ACTIVITY »
Check each line below for the word "hcount". Then give only how many lines have it.

[[ TASK INPUT, beginning ]]

/-- The takeover hands over role and time base and drops the fenced Ridge's host port (R330, R331). -/
theorem State.takeover_spec (s : State) :
    let u := (({ (s.setHostLink s.roleB none).setI3c s.roleB none with roleB := !s.roleB }.mgmtBehind (!s.roleB) fun _ => 0).raiseRdg 9).sendUnsent
    u.roleB = !s.roleB ∧ u.hostLink s.roleB = false ∧ u.hostLink (!s.roleB) = s.hostLink (!s.roleB) ∧ u.rf Off.PG_IRQ_RAW 9 9 = 1
      ∧ u.unsent = [] ∧ u.ctxs = s.ctxs ∧ sameMemory s u := by
  obtain ⟨s1, hs1⟩ : ∃ s1, s1 = { (s.setHostLink s.roleB none).setI3c s.roleB none with roleB := !s.roleB } := ⟨_, rfl⟩
  obtain ⟨s2, hs2⟩ : ∃ s2, s2 = s1.mgmtBehind (!s.roleB) fun _ => 0 := ⟨_, rfl⟩
  obtain ⟨s3, hs3⟩ : ∃ s3, s3 = s2.raiseRdg 9 := ⟨_, rfl⟩
  rw [← hs1, ← hs2, ← hs3]
  intro u
  have h1 : s1.roleB = !s.roleB ∧ s1.hostLink s.roleB = false ∧ s1.hostLink (!s.roleB) = s.hostLink (!s.roleB) ∧ s1.ctxs = s.ctxs ∧ sameMemory s s1 := by
    rw [hs1]
    generalize s.roleB = b
    cases b <;> exact ⟨rfl, rfl, rfl, rfl, rfl, rfl, rfl, rfl, rfl, rfl⟩
  have h2 : s2 = { s1 with mgmtCmds := s2.mgmtCmds } := by
    rw [hs2]
    unfold State.mgmtBehind
    split <;> rfl
  have h3 : sameCore s2 s3 := by
    rw [hs3]
    exact s2.raiseRdg_core 9
  have hctx3 : s3.ctxs = s2.ctxs := by
    rw [hs3]
    exact State.raisePg_ctxs _ _ _ _
  have hraw : s3.rf Off.PG_IRQ_RAW 9 9 = 1 := by
    rw [hs3]
    exact s2.raiseRdg_bit (by decide)
  obtain ⟨h4, hirq⟩ := s3.sendUnsent_spec
  obtain ⟨r1, r2, r3, r4, r5⟩ := h1
  have link : ∀ b, u.hostLink b = s1.hostLink b := fun b => by
    unfold State.hostLink
    rw [show u.linkA = s3.linkA from (congrArg State.linkA h4 :), show u.linkB = s3.linkB from (congrArg State.linkB h4 :),
      show s3.linkA = s2.linkA from (congrArg State.linkA h3 :), show s3.linkB = s2.linkB from (congrArg State.linkB h3 :),
      show s2.linkA = s1.linkA from (congrArg State.linkA h2 :), show s2.linkB = s1.linkB from (congrArg State.linkB h2 :)]
  have m2 : sameMemory s1 s2 := by
    rw [h2]
    exact ⟨rfl, rfl, rfl, rfl, rfl, rfl⟩
  have m4 : sameMemory s3 u := by
    unfold u
    rw [h4]
    exact ⟨rfl, rfl, rfl, rfl, rfl, rfl⟩
  refine ⟨?_, (link _).trans r2, (link _).trans r3, hirq _ 9 (by decide) hraw, (congrArg State.unsent h4 :), ?_, ((r5.trans m2).trans h3.mem).trans m4⟩
  · exact (((congrArg State.roleB h4 :).trans (congrArg State.roleB h3 :)).trans (congrArg State.roleB h2 :)).trans r1
  · exact (((congrArg State.ctxs h4 :).trans hctx3).trans (congrArg State.ctxs h2 :)).trans r4

/-! ## Edges and dies -/

theorem strandKey_div (d dir : Nat) {j : Nat} (hj : j < 8) : strandKey d dir j / 8 = d * 4 + dir ∧ strandKey d dir j % 8 = j := by
  unfold strandKey
  omega

theorem strandKey_of_div {d dir k : Nat} (h : k / 8 = d * 4 + dir) : k = strandKey d dir (k % 8) := by
  unfold strandKey
  omega

/-- Settles O54: strands and edges fall at both their ends, a fence keeps every other die, and the takeover hands over the role. -/
theorem edgesAndDiesAreLost : Obligations.EdgesAndDiesAreLost := by
  unfold Obligations.EdgesAndDiesAreLost
  refine ⟨⟨fun s d dir strand hd hdir hup hused => ⟨?_, fun n hn => State.strandFail_spec hd hdir hn hup hused⟩, fun s d dir strand h8 hin => ?_,
    fun s d dir n hd hdir hn hal hst => ?_, fun s d dir hd hdir hover => ?_⟩, fun s d hal => ?_, fun s d cause hinv hd hsd hdue hiss => ?_,
    fun s d cause h => ?_, fun s d cause hsd hdue hiss => ?_, fun s hact hf ho => ⟨fun hiss => ?_, fun hiss => ?_⟩, fun s hact hf => ?_⟩
  · obtain ⟨s1, hs1⟩ : ∃ s1, s1 = s.sat (btnReg d dir Off.BTN_CRC) 31 0 1 := ⟨_, rfl⟩
    obtain ⟨s2, hs2⟩ : ∃ s2, s2 = { s1 with flitCount := Table.put 0 s1.flitCount (d * 4 + dir) (Table.getD 0 s1.flitCount (d * 4 + dir) + 1) } := ⟨_, rfl⟩
    obtain ⟨hrew, hwin, hkey⟩ := s2.strandFault_spec d dir strand
    have hrun : exec (.flitCrcFail d dir strand) s = .next (s2.strandFault d dir strand) := by
      rw [exec_flitCrcFail, execFlitCrcFail, if_pos ⟨hup, hused⟩, hs2, hs1]
    have h1 : onlyRegs s s1 := by
      rw [hs1]
      exact .sat s _ 31 0 1
    have hm : sameMemory s1 s2 := by
      rw [hs2]
      exact ⟨rfl, rfl, rfl, rfl, rfl, rfl⟩
    refine ⟨_, hrun, ?_, hwin, hkey, ?_, (h1.core.mem.trans hm).trans hrew.memory⟩
    · rw [State.rf_eq, hrew.reg _ (btn_quiet d hdir (.inr (.inr (.inl rfl)))), hs2]
      refine (show fld (s1.reg _) 31 0 = _ from ?_)
      rw [hs1]
      exact s.rf_sat_self _ 31 0 1 (by decide) (by decide)
    · rw [show (s2.strandFault d dir strand).flitCount = s2.flitCount from (congrArg State.flitCount hrew.core :), hs2, Table.getD_put_self,
        show s1.flitCount = s.flitCount from (congrArg State.flitCount h1 :)]
  · have hrun : exec (.flitReplayCaughtUp d dir strand) s = .next (s.strandsOver d dir fun k => k = strand) := by
      rw [exec_flitReplayCaughtUp, execFlitReplayCaughtUp, if_pos ⟨hin, h8⟩]
    obtain ⟨hmem, hstay, hclose⟩ := s.strandsOver_spec d dir fun k => k = strand
    have hrew := s.strandsOver_rewired d dir fun k => k = strand
    generalize s.strandsOver d dir (fun k => k = strand) = u at hrun hmem hstay hclose hrew
    have hothers : ∀ j, j < 8 → j ≠ strand → (strandKey d dir j ∈ u.strandFaults ↔ strandKey d dir j ∈ s.strandFaults) := fun j hj hne => by
      rw [hmem]
      refine ⟨fun h => h.1, fun h => ⟨h, fun ⟨_, he⟩ => hne ?_⟩⟩
      rw [(strandKey_div d dir hj).2] at he
      exact of_decide_eq_true he
    refine ⟨u, hrun, fun h => ?_, hothers, fun h => ?_, fun h => ?_, hrew.memory⟩
    · obtain ⟨h1, h2⟩ := strandKey_div d dir h8
      exact ((hmem _).mp h).2 ⟨h1, by rw [h2]; exact decide_eq_true rfl⟩
    · obtain ⟨j, hj, hne, hjin⟩ := h
      exact hstay ⟨_, (hothers j hj hne).mpr hjin, (strandKey_div d dir hj).1⟩
    · refine hclose fun k hk hdiv => ?_
      obtain ⟨hks, hnot⟩ := (hmem k).mp hk
      have hne : k % 8 ≠ strand := fun he => hnot ⟨hdiv, decide_eq_true he⟩
      exact h (k % 8) (Nat.mod_lt _ (by decide)) hne (strandKey_of_div hdiv ▸ hks)
  · have hrun : exec (.edgeDown d dir) s = .next (s.edgeFalls d dir) := by
      rw [exec_edgeDown, execEdgeDown, if_pos ⟨hal, hst⟩]
    obtain ⟨hk, hsts, hirq, hmark, -⟩ := State.edgeFalls_spec (s := s) hdir hn
    refine ⟨_, hrun, ?_, hirq, ?_, hk.mem⟩
    · rw [State.rf_eq, hsts, fld_ins_self _ 1 0 _ (by decide) (by decide)]
      rfl
    · rw [hmark]
      exact mem_insertNat.mpr (.inl rfl)
  · obtain ⟨s1, hs1⟩ : ∃ s1, s1 = { s with flitCount := Table.erase s.flitCount (d * 4 + dir) }.newPeriod (.flits d dir) := ⟨_, rfl⟩
    have hrun : exec (.strandWarnWindow d dir) s
        = if s.rf (btnReg d dir Off.BTN_STRAND_WARN) 31 0 < Table.getD 0 s.flitCount (d * 4 + dir) then .next (s1.raisePg d 2 0) else .next s1 := by
      rw [exec_strandWarnWindow, execStrandWarnWindow, if_neg (by rw [hover]; decide), hs1]
    have hcount : Table.getD 0 s1.flitCount (d * 4 + dir) = 0 := by
      rw [hs1, State.newPeriod, Table.getD, Table.get?_erase, if_pos rfl]
      rfl
    by_cases hlt : s.rf (btnReg d dir Off.BTN_STRAND_WARN) 31 0 < Table.getD 0 s.flitCount (d * 4 + dir)
    · rw [if_pos hlt] at hrun
      refine ⟨_, hrun, ?_, fun _ => s1.raisePg_bit d 2 (by decide), fun h => absurd hlt (Nat.not_lt.2 h)⟩
      rw [show (s1.raisePg d 2 0).flitCount = s1.flitCount from (congrArg State.flitCount (s1.raisePg_core d 2 0) :)]
      exact hcount
    · rw [if_neg hlt] at hrun
      refine ⟨_, hrun, hcount, fun h => absurd h hlt, fun _ => ?_⟩
      rw [hs1]
      rfl
  · obtain ⟨s1, hs1⟩ : ∃ s1, s1 = s.modDie d fun x => { x with powered := false } := ⟨_, rfl⟩
    have hrun : exec (.dieClockSupplyLoss d) s = .next (s1.markedPair d d) := by
      rw [exec_dieClockSupplyLoss, execDieClockSupplyLoss, if_pos hal, hs1]
    have hrew := s1.markedPair_rewired d d
    have hdies : ∀ j, (s1.markedPair d d).die j = if j = d then { s.die d with powered := false } else s.die j := fun j => by
      rw [State.die, hrew.dies, ← State.die, hs1, State.die_modDie]
    have hm : sameMemory s s1 := by
      rw [hs1]
      exact ⟨rfl, rfl, rfl, rfl, rfl, rfl⟩
    refine ⟨_, hrun, ?_, fun j hj => ?_, fun hne => ?_, hm.trans hrew.memory⟩
    · rw [hdies, if_pos rfl]
    · rw [hdies, if_neg hj]
    · have hmgr : s1.mgr = s.mgr := by
        rw [hs1]
        rfl
      rw [State.markedPair, if_neg (by rw [hmgr]; exact fun h => h.elim hne hne), hs1]
      rfl
  · obtain ⟨h1, h2, h3, h4, h5, h6, h7⟩ := s.fenceDie_spec d cause
    refine ⟨s.fenceDie d cause, ?_, h1, h2, h3, h4, h5, h6, h7⟩
    rw [exec_fenceNotice, execFenceNotice, if_neg (by rw [hsd, hdue]; decide), if_neg (by rw [hiss]; decide)]
  · refine ⟨s, ?_, rfl⟩
    rw [exec_fenceNotice, execFenceNotice, if_pos (h.imp_right fun h => by rw [h]; rfl)]
  · refine ⟨_, ?_, rfl⟩
    rw [exec_fenceNotice, execFenceNotice, if_neg (by rw [hsd, hdue]; decide), if_pos hiss]
  · refine ⟨_, ?_, rfl⟩
    rw [exec_takeover, execTakeover, if_pos ⟨hact, hf, by rw [ho]; rfl⟩, if_pos hiss]
  · refine ⟨_, ?_, s.takeover_spec⟩
    rw [exec_takeover, execTakeover, if_pos ⟨hact, hf, by rw [ho]; rfl⟩, if_neg (by rw [hiss]; decide)]
  · obtain ⟨s1, hs1⟩ : ∃ s1, s1 = { s with takeoverActive := false } := ⟨_, rfl⟩
    refine ⟨s1.refreshAll, ?_, ?_, ?_⟩
    · rw [exec_takeoverComplete, execTakeoverComplete, if_pos ⟨hact, by rw [hf]; rfl⟩, hs1]
    · rw [show s1.refreshAll.takeoverActive = s1.takeoverActive from (congrArg State.takeoverActive s1.refreshAll_core :), hs1]
    · have hm : sameMemory s s1 := by
        rw [hs1]
        exact ⟨rfl, rfl, rfl, rfl, rfl, rfl⟩
      exact hm.trans s1.refreshAll_core.mem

[[ TASK INPUT, end ]]

WRITTEN SOLUTION »
3